I have a need to communicate personal experience, to send waves of emotion that look like the painting got painted with little conscious effort, having a quality of a time distortion effect, even though the painting took months of concentration to pull together into what whole impact it finally becomes. The journey is never over; I always see more to do, but then, knowing when it is time to move on to a new painting is an art form unto itself.

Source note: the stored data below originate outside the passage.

theorem instrOfText_asmText {r : Radix} {i : Instr} {text : List Char}
    (h : asmText r i = some text) : instrOfText text = some i := by
  cases i with
  | unassigned8 | unassignedA | unassignedC | unassignedD => cases h
  | movAB | inA | movBA | inB | outB => cases h; rfl
  | addAIm im => cases h; exact congrArg (some ∘ Instr.addAIm) (immOfText_immText r im)
  | addBIm im => cases h; exact congrArg (some ∘ Instr.addBIm) (immOfText_immText r im)
  | jncIm im => cases h; exact congrArg (some ∘ Instr.jncIm) (immOfText_immText r im)
  | jmpIm im => cases h; exact congrArg (some ∘ Instr.jmpIm) (immOfText_immText r im)
  | movAIm im =>
    cases h; exact congrArg some (ite_register_immText (immText_ne_register r im).2 _ .movAIm)
  | movBIm im =>
    cases h; exact congrArg some (ite_register_immText (immText_ne_register r im).1 _ .movBIm)
  | outIm im =>
    cases h; exact congrArg some (ite_register_immText (immText_ne_register r im).2 _ .outIm)

/-- An opcode without a text is an unassigned one (R56, R58). -/
theorem asmText_eq_none_iff (r : Radix) (i : Instr) :
    asmText r i = none ↔ isUnassigned i = true := by
  cases i <;> simp [asmText, isUnassigned]

/-- An instruction with a text is a defined one. -/
theorem isUnassigned_of_asmText {r : Radix} {i : Instr} {text : List Char}
    (h : asmText r i = some text) : isUnassigned i = false := by
  rw [← Bool.not_eq_true, ← asmText_eq_none_iff r, h]
  nofun

theorem mem_allImmediates (im : Nibble) : im ∈ allImmediates := by
  revert im
  decide

/-- The list the assembler searches lacks no defined instruction. -/
theorem mem_definedInstrs {i : Instr} (h : isUnassigned i = false) : i ∈ definedInstrs := by
  cases i with
  | unassigned8 | unassignedA | unassignedC | unassignedD => cases h
  | movAB | inA | movBA | inB | outB => simp [definedInstrs]
  | addAIm im | movAIm im | addBIm im | movBIm im | outIm im | jncIm im | jmpIm im =>
    simp [definedInstrs, mem_allImmediates]

/-- What a text assembles to has that text, in decimal or in binary. -/
theorem asmText_of_assembleInstr {text : List Char} {i : Instr} (h : assembleInstr text = some i) :
    ∃ r, asmText r i = some text := by
  have hspelled := List.find?_some h
  rw [Bool.or_eq_true, decide_eq_true_eq, decide_eq_true_eq] at hspelled
  obtain hdec | hbin := hspelled
  · exact ⟨.decimal, hdec⟩
  · exact ⟨.binary, hbin⟩

/-- An instruction's text, in either radix, assembles to it: the search finds an instruction with
that text, and there is only one. -/
theorem assembleInstr_asmText {r : Radix} {i : Instr} {text : List Char}
    (h : asmText r i = some text) : assembleInstr text = some i := by
  have hfound : (assembleInstr text).isSome := by
    refine List.find?_isSome.2 ⟨i, mem_definedInstrs (isUnassigned_of_asmText h), ?_⟩
    cases r <;> simp [h]
  obtain ⟨j, hj⟩ := Option.isSome_iff_exists.1 hfound
  obtain ⟨r', hr'⟩ := asmText_of_assembleInstr hj
  have hij : some i = some j := (instrOfText_asmText h).symm.trans (instrOfText_asmText hr')
  exact hj.trans hij.symm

BFA Pratt Institute,MFA Cranbrook Academy of Art. Teaching positions: R.I. School of Design, Brown University, University of Minnesota, Dartmouth College,”Guest Critic” @ Vermont Studio Center 1991 – 2013. Taught @Western New England University since 2004. Lectured at Instituto de Belles Artes, (Medellin, Colombia);Humboldt State U. (CA); The New York Studio School, Institute for American Universities in Aix-en-Provence, (France), and have traveled through the U.S. IA to Malta and Honduras to teach at the universities: paintings exhibited through the Art-in-Embassies Program in D.C. in Africa and Guatemala, and Caracas, also:Divinity Center at Yale University, Bowery Gallery in NYC, Hillyer Gallery at Smith College, the Fine Arts Center’s ‘The Contemporary Art Museum” at the University of Massachusetts, Hood Museum at Dartmouth College, Fine Arts Center, Provincetown, MA. the Huntington Museum, Windsor, CT. Also; “The Painting Center,”NYC, Provincetown Art Association and Museum, Hopper House Museum, Nyack, NY., Kathryn Schultz Gallery, Cambridge, MA., Collections: Cedars-Sinai, (Los Angeles), Hale and Dorr Law Firm, (Boston), Bank of Boston, Johnson and Johnson, (N.J.), Anderson Museum of Contemporary Art, (N.M.), the Burnham Institute, (CA.), Veridex, (NJ), Mead Art Museum@Amherst College, Dana Farber Cancer Institute, Boston, Childrens’ Hospital, Nataxis Global Asset Management, Boston, Thompson Financial Management, (Northampton, MA). I have three times received the Pollock-Krasner Grant Award, a Kittredge Fund Grant from Harvard University. Taught painting @American University, (D.C.). in Umbria, Italy, lectured The New York Studio School, taught a “Drawing Marathon;” ‘cultural ambassador,’ (through the International Residency Program ‘at The Augusta Savage Gallery at UMass), South Africa , a recipient of Puffin Foundation Grant to work w/prisoners, George Sugarman Foundation Grant Award, Berkshire Taconic Artists Resource Trust, Artists’ Fellowship, NYC three times, The Haven Foundation Award, Maine, twice, and a Foundation for Contemporary Art Emergency Grant, NYC.